Is there a general solution for gcd problems in for of if $\gcd(a,b) = 1$, then...?

Question

I know that there are lots of questions with this format with duplicated answers:

1. If $\gcd(a,b) = 1$, show that $\gcd(2a+b, a+2b)=1 \mbox{ or } 3$

2. Show that $\gcd(a + b, a^2 + b^2) = 1$ or $2$ if $\gcd(a, b)=1$

3. Prove $\gcd(a+b, a-b) = 1$ or $2\,$ if $\,\gcd(a,b) = 1$

There are a myriad of different solutions for these questions. I do not want to know exactly how to solve each of these problems. What I want to know is why the way I am solving these are apparently wrong.

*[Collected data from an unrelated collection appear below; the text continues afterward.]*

/-- Settles O3, by the host's next action and, for a command, what it decodes to. -/
theorem stepAlwaysAnswers : Obligations.StepAlwaysAnswers := by
  intro s hduty
  match hhost : s.host with
  | [] => exact ⟨s, step_idle hhost⟩
  | .reset :: rest => exact ⟨_, step_reset hhost⟩
  | .command c :: rest =>
    match hdec : decodeCommand c with
    | .error _ => exact ⟨_, step_illegal hhost hdec⟩
    | .ok i =>
      have haccept : PollReadsInDuty (s.accept rest) := hduty
      rw [step_decoded hhost hdec]
      exact exec_answers i haccept

end Sys2Proof.Proofs
end

section
/-! Proofs for 10_state.md: every write that an instruction can make to the block, and from it the invariant of the block,
the sticky `FAULT` bits and the one writer of the configuration; the frame of the six commands; the percentage. -/

namespace Sys2Proof.Proofs

open Sys2Proof.Machine Sys2Proof.Laws

/-! ## What the shared operations leave unchanged -/

/-- The transport is not held afterwards, whether or not it was before. -/
@[simp] theorem releaseLink_block (s : State) : (releaseLink s).block = { s.block with linkOpen := false } := by
  cases h : s.block.linkOpen
  · rw [releaseLink_free s h, ← h]
  · rw [releaseLink_held s h]
    rfl

@[simp] theorem releaseLink_frame (s : State) :
    (releaseLink s).host = s.host ∧ (releaseLink s).rf = s.rf ∧
      (releaseLink s).transport.reads = s.transport.reads := by
  cases h : s.block.linkOpen
  · simp [releaseLink_free s h]
  · simp [releaseLink_held s h]

@[simp] theorem incTotal_frame (s : State) :
    (incTotal s).block.buf = s.block.buf ∧ (incTotal s).block.goodReads = s.block.goodReads ∧
      (incTotal s).block.linkOpen = s.block.linkOpen ∧ (incTotal s).block.cfgValid = s.block.cfgValid ∧
      (incTotal s).block.cfgPort = s.block.cfgPort ∧ (incTotal s).block.cfgTimeout = s.block.cfgTimeout ∧
      (incTotal s).host = s.host ∧ (incTotal s).transport = s.transport ∧ (incTotal s).requests = s.requests ∧
      (incTotal s).rf = s.rf ∧ (incTotal s).response = s.response := by
  rcases incTotal_cases s with ⟨-, heq⟩ | ⟨-, heq⟩ <;> simp [heq]

@[simp] theorem incGood_frame (s : State) :
    (incGood s).block.buf = s.block.buf ∧ (incGood s).block.totalReads = s.block.totalReads ∧
      (incGood s).block.linkOpen = s.block.linkOpen ∧ (incGood s).block.cfgValid = s.block.cfgValid ∧
      (incGood s).block.cfgPort = s.block.cfgPort ∧ (incGood s).block.cfgTimeout = s.block.cfgTimeout ∧
      (incGood s).host = s.host ∧ (incGood s).transport = s.transport ∧ (incGood s).requests = s.requests ∧
      (incGood s).rf = s.rf ∧ (incGood s).response = s.response := by
  rcases incGood_cases s with ⟨-, heq⟩ | ⟨-, heq⟩ <;> simp [heq]

theorem incTotal_keeps_fault {s : State} {k : Nat} (hbit : s.block.fault.getLsbD k = true) :
    (incTotal s).block.fault.getLsbD k = true := by
  rcases incTotal_cases s with ⟨-, heq⟩ | ⟨-, heq⟩ <;> simp [heq, hbit]

theorem incGood_keeps_fault {s : State} {k : Nat} (hbit : s.block.fault.getLsbD k = true) :
    (incGood s).block.fault.getLsbD k = true := by
  rcases incGood_cases s with ⟨-, heq⟩ | ⟨-, heq⟩ <;> simp [heq, hbit]

/-! ## The counters keep their order (10_state.md R25) -/

theorem countUp_counterMax : countUp counterMax = counterMax := rfl

theorem countUp_of_ne {x : Counter} (h : x ≠ counterMax) : countUp x = x + 1#32 :=
  if_neg fun hmax => h (BitVec.eq_of_toNat_eq hmax)

@[simp] theorem incTotal_totalReads (s : State) : (incTotal s).block.totalReads = countUp s.block.totalReads := by
  rcases incTotal_cases s with ⟨hmax, heq⟩ | ⟨hmax, heq⟩
  · rw [heq, setCntOvf_totalReads, hmax, countUp_counterMax]
  · rw [heq, countUp_of_ne hmax]

@[simp] theorem incGood_goodReads (s : State) : (incGood s).block.goodReads = countUp s.block.goodReads := by
  rcases incGood_cases s with ⟨hmax, heq⟩ | ⟨hmax, heq⟩
  · rw [heq, setCntOvf_goodReads, hmax, countUp_counterMax]
  · rw [heq, countUp_of_ne hmax]

/-- A saturating increment, over naturals. -/
theorem countUp_toNat (x : Counter) : (countUp x).toNat = min (x.toNat + 1) (2 ^ 32 - 1) := by
  have hlt := x.isLt
  unfold countUp
  split
  · omega
  · rw [BitVec.toNat_add, BitVec.toNat_ofNat]
    omega

theorem incTotal_keeps_order {s : State} (h : s.block.goodReads ≤ s.block.totalReads) :
    (incTotal s).block.goodReads ≤ (incTotal s).block.totalReads := by
  have hlt := s.block.totalReads.isLt
  simp only [incTotal_frame, incTotal_totalReads, BitVec.le_def, countUp_toNat] at h ⊢
  omega

theorem incGood_incTotal_keeps_order {s : State} (h : s.block.goodReads ≤ s.block.totalReads) :
    (incGood (incTotal s)).block.goodReads ≤ (incGood (incTotal s)).block.totalReads := by
  simp only [incGood_frame, incGood_goodReads, incTotal_frame, incTotal_totalReads, BitVec.le_def,
    countUp_toNat] at h ⊢
  omega

/-! ## Every write that an instruction can make to the block -/

/-- One write to the block by the instruction `i` (the table of 10_state.md, section 1). OPEN alone configures, and the
transport is acquired only under a stored configuration. -/
inductive BlockWrite (i : Instr) : Block → Block → Prop
  | consume {b : Block} {buf : List Byte} (hsuffix : buf <:+ b.buf) : BlockWrite i b { b with buf := buf }
  | append {b : Block} {bytes : List Byte} (hfits : b.buf.length + bytes.length ≤ Config.bufCap) :
      BlockWrite i b { b with buf := b.buf ++ bytes }
  | raiseFault (b : Block) (bits : BitVec 2) : BlockWrite i b { b with fault := b.fault ||| bits }
  | countAttempt (s : State) : BlockWrite i s.block (incTotal s).block
  | countGood (s : State) : BlockWrite i s.block (incGood (incTotal s)).block
  | release (b : Block) : BlockWrite i b { b with linkOpen := false }
  | acquire {b : Block} (hcfg : b.cfgValid = true) : BlockWrite i b { b with linkOpen := true }
  | configure {b : Block} {port : PortId} {timeout : Timeout} (hopen : i = .openCmd port timeout) :
      BlockWrite i b { b with cfgPort := port, cfgTimeout := timeout, cfgValid := true }

/-- Writes by the instruction `i`, one after the other. -/
abbrev BlockWrites (i : Instr) : Block → Block → Prop := Relation.ReflTransGen (BlockWrite i)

Every time I posted one of these problems with my resolution, people close my question and point me to duplicated questions and although this helps me solve a particular question, this does not help me learn, since people are not pointing out what I am doing wrong.

People close my questions as if I was lazy not to search for similar questions that have already been answered, but please realize it takes way more effort to show my work here. And if I am making this effort, is because the answers are not working for me. There is a difference between seeing the right way and understanding why your way is wrong. That being said what I am doing with this questions is:

Let

$$d_1 = \gcd(2a+b, a+2b)$$ $$d_2 = \gcd(a + b, a^2 + b^2)$$ $$d_3 = \gcd(a+b, a-b)$$

If $d_i$ is the $\gcd(x,y)$, than $d_i\mid x+y$ and $d_i\mid x\cdot y$, so:

$$d_1 \mid (2a+b) + (a+2b) = 3(a + b)$$ $$d_2 \mid a^2 + b^2 = (a+b)^2 - 2ab$$ $$d_3 \mid (a+b) + (a-b) = 2a$$ $$d_3 \mid (a+b) - (a-b) = 2b$$

As I understand, since $\gcd (a,b) = 1$, so $a$ and $b$ will not have prime factors in common which implies that $ab$, $a+b$ and $(a+b)^2$ will not have prime factors in common with $a$ or $b$. So I can just look for $d_i$ in the the factors that are not $ab$, $a+b$ and $(a+b)^2$. Which gives me:

$$d_1 \mid 3(a + b) \implies d_1 = 3$$ $$d_2 \mid 2ab \implies d_2 = 2$$ $$d_3 \mid 2a \implies d_3 = 2$$ $$d_3 \mid 2b \implies d_3 = 2$$

Is my argument sufficient to prove these problems? If not, why? I know the "proper way" to solve these questions, people have already pointed out all the solutions out there. I am interested to know, why my argument does not hold true.